(Stored dataset items)
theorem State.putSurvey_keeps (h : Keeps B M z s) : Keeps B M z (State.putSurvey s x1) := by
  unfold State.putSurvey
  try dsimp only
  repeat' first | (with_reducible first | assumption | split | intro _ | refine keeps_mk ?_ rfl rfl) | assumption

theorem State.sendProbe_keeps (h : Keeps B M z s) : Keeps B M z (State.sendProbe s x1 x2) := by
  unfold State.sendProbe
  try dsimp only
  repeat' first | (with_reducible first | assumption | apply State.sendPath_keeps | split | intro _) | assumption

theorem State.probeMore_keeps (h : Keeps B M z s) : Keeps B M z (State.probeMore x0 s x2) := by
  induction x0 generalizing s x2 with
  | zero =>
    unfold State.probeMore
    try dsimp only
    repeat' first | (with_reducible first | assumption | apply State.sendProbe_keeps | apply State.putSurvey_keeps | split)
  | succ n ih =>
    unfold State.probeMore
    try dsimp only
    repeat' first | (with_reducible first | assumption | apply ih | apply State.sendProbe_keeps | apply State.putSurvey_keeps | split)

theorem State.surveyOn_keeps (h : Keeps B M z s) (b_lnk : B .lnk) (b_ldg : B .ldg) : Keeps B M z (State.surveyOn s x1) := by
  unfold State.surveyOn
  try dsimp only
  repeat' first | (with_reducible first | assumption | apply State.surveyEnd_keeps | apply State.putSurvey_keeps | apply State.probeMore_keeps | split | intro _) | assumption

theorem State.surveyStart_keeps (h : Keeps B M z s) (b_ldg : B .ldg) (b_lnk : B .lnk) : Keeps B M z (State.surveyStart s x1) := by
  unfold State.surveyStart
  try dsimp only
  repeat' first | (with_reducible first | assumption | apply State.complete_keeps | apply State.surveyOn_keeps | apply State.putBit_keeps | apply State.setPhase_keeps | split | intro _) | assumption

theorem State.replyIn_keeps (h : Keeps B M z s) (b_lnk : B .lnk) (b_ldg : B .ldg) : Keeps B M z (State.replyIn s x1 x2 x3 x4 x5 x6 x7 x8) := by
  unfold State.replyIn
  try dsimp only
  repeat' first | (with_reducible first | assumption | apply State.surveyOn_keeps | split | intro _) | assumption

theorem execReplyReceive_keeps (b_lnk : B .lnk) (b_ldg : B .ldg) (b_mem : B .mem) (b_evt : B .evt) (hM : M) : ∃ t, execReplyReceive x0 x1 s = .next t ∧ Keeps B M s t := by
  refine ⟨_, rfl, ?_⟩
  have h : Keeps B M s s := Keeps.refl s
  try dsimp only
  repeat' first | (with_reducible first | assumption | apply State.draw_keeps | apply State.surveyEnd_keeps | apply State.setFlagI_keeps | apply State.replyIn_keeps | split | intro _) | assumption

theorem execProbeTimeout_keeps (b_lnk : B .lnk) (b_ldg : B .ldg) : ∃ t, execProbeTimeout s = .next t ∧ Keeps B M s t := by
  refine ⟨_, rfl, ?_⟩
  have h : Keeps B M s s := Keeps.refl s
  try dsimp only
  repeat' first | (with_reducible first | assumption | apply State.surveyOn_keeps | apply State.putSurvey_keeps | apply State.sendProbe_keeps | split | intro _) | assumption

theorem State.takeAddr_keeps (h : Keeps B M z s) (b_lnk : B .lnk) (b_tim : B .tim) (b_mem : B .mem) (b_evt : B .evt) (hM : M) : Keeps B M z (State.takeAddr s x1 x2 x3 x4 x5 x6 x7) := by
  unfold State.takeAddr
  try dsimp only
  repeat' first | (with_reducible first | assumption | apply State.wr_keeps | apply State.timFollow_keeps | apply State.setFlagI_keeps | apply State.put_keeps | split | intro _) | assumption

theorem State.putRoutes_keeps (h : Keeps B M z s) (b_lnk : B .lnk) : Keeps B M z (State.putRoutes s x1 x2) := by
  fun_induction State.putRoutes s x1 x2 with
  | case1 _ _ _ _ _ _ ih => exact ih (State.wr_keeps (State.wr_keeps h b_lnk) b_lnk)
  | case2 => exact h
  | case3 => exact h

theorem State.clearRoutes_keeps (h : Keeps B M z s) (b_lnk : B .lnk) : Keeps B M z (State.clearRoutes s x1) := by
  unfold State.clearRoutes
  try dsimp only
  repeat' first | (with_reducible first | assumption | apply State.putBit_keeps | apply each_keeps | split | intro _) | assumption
---
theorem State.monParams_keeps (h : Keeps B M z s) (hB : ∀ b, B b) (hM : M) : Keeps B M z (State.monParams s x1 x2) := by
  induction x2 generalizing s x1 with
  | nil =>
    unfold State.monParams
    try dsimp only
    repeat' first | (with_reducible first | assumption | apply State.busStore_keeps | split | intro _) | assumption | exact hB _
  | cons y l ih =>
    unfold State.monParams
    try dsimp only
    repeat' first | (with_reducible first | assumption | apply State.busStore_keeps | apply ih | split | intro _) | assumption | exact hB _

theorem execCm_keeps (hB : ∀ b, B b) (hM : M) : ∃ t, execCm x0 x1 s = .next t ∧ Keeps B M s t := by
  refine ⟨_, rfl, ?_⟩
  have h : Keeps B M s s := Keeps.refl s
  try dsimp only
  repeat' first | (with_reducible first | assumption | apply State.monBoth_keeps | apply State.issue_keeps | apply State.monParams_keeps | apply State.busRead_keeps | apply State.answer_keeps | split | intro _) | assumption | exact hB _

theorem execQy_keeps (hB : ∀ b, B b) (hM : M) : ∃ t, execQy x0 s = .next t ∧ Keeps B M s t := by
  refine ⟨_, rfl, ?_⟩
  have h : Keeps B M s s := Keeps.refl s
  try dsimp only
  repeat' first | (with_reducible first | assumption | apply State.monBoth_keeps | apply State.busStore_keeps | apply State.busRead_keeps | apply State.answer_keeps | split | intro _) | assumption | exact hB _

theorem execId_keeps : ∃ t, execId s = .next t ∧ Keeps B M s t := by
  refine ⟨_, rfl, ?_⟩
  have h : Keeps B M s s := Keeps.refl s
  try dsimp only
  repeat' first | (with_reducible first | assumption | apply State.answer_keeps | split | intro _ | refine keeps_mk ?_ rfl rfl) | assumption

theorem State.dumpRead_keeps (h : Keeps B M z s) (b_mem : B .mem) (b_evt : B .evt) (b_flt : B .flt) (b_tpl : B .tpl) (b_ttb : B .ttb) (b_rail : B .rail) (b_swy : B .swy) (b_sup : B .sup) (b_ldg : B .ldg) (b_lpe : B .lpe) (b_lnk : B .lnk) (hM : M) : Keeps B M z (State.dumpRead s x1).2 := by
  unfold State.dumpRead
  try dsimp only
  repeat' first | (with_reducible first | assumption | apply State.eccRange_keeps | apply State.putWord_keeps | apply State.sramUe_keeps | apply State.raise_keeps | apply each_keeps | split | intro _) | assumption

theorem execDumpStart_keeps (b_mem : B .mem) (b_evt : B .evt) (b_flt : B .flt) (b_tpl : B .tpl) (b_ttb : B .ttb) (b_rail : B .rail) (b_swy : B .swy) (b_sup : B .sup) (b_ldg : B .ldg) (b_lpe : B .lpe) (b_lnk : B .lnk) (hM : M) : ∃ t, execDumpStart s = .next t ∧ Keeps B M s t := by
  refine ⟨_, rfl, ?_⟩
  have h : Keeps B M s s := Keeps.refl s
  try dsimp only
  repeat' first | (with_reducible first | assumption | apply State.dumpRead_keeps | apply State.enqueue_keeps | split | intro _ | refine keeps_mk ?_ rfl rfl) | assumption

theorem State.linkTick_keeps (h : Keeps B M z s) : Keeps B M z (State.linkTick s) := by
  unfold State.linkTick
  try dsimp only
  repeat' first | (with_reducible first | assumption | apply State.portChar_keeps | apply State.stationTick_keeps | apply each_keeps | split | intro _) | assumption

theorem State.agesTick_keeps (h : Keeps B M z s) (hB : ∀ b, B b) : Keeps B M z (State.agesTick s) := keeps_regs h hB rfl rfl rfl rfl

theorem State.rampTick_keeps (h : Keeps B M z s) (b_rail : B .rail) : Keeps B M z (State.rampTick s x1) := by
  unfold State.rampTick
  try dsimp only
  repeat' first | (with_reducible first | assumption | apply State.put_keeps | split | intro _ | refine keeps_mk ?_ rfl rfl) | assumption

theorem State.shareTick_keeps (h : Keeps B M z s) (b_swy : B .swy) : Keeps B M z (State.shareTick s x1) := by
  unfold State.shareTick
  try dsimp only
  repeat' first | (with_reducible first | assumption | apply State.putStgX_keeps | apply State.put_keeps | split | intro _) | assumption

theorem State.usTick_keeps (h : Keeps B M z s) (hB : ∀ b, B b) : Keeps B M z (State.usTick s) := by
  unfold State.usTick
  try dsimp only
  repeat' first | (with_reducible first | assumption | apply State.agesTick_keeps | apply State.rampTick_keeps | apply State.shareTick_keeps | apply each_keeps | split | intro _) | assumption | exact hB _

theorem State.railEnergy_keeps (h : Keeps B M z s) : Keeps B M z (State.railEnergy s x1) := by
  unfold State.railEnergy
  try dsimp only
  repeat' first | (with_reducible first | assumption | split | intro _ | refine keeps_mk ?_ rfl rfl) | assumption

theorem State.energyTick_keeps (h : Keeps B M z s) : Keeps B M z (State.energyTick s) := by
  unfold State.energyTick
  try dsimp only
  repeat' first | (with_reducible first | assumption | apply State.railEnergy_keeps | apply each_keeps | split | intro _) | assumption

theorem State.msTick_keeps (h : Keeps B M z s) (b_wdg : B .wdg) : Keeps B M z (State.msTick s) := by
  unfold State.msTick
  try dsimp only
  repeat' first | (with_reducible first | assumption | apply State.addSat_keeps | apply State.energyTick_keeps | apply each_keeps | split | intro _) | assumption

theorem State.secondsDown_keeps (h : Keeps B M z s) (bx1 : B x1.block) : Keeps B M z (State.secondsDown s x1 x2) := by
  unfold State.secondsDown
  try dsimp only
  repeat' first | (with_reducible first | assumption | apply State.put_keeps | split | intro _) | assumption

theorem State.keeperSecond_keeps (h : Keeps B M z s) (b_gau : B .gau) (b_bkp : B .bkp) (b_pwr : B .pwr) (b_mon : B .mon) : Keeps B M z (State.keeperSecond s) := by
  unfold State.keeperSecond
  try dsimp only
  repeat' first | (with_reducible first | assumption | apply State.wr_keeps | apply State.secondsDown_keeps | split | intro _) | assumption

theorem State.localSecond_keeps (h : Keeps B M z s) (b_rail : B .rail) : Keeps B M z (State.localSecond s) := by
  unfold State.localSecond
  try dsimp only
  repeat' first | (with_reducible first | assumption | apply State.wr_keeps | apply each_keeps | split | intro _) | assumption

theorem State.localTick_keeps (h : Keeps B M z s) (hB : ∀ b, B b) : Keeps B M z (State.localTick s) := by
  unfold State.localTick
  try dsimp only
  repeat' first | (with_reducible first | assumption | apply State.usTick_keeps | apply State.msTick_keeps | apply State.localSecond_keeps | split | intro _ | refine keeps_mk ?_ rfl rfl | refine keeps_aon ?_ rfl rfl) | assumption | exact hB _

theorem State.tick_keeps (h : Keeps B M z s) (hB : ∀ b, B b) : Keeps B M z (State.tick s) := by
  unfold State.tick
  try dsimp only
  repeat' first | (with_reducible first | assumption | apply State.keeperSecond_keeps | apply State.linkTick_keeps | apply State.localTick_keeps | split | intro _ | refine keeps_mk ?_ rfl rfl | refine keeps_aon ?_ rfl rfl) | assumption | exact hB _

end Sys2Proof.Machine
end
---
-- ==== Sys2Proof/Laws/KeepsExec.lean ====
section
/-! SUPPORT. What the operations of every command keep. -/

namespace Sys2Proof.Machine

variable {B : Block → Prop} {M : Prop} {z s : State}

> _PROBLEM DETAILS_
Write out each line above that contains the word "generalizing".

> _RESPONSE BELOW_
  induction x0 generalizing s x2 with
  induction x2 generalizing s x1 with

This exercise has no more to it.